> Task brief
Give back the line that contains "unfold State.askIdle" and every following line, exactly as they appear, through the end of the data.

[Opening Extracted data section]

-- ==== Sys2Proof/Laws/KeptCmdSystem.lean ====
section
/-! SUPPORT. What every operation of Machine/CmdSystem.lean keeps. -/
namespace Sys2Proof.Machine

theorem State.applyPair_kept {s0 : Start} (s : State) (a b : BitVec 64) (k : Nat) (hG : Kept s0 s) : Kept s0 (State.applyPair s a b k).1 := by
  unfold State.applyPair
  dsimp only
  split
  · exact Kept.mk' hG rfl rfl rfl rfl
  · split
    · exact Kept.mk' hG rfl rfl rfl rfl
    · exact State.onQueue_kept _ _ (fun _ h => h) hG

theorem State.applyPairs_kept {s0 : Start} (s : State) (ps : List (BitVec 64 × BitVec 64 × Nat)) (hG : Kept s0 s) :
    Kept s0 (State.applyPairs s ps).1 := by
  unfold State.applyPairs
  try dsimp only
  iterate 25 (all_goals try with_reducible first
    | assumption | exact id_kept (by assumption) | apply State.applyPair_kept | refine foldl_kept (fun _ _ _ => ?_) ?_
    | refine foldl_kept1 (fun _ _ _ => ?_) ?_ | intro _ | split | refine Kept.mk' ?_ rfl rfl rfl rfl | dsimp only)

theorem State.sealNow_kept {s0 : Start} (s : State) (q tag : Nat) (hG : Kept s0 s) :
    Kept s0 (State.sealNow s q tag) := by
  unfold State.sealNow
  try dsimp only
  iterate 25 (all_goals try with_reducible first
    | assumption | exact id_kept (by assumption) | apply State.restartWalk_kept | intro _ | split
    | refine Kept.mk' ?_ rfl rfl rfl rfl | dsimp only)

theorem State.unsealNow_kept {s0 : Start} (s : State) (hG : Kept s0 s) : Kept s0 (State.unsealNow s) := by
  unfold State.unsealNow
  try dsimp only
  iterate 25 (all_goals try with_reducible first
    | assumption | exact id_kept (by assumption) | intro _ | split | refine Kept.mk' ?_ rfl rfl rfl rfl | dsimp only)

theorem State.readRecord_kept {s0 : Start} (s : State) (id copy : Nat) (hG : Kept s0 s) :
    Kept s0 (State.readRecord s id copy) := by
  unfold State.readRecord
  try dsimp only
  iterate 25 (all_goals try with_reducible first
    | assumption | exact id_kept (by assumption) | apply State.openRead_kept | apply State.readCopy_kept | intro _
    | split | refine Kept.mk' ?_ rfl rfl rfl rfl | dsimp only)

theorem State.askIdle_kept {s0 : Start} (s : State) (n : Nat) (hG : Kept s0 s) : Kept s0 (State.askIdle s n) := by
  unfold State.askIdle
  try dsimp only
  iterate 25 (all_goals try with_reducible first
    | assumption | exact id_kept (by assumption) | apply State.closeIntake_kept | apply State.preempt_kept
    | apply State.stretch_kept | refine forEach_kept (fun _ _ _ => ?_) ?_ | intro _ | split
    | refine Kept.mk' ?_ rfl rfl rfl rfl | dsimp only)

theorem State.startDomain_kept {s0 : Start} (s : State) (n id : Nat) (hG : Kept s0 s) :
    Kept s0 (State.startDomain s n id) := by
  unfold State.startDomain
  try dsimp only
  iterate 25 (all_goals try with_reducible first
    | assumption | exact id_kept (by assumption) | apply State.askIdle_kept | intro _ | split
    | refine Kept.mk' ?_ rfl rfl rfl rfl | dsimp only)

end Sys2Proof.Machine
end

[Closing Extracted data section]

> Exercise answer
  unfold State.askIdle
  try dsimp only
  iterate 25 (all_goals try with_reducible first
    | assumption | exact id_kept (by assumption) | apply State.closeIntake_kept | apply State.preempt_kept
    | apply State.stretch_kept | refine forEach_kept (fun _ _ _ => ?_) ?_ | intro _ | split
    | refine Kept.mk' ?_ rfl rfl rfl rfl | dsimp only)

theorem State.startDomain_kept {s0 : Start} (s : State) (n id : Nat) (hG : Kept s0 s) :
    Kept s0 (State.startDomain s n id) := by
  unfold State.startDomain
  try dsimp only
  iterate 25 (all_goals try with_reducible first
    | assumption | exact id_kept (by assumption) | apply State.askIdle_kept | intro _ | split
    | refine Kept.mk' ?_ rfl rfl rfl rfl | dsimp only)

end Sys2Proof.Machine
end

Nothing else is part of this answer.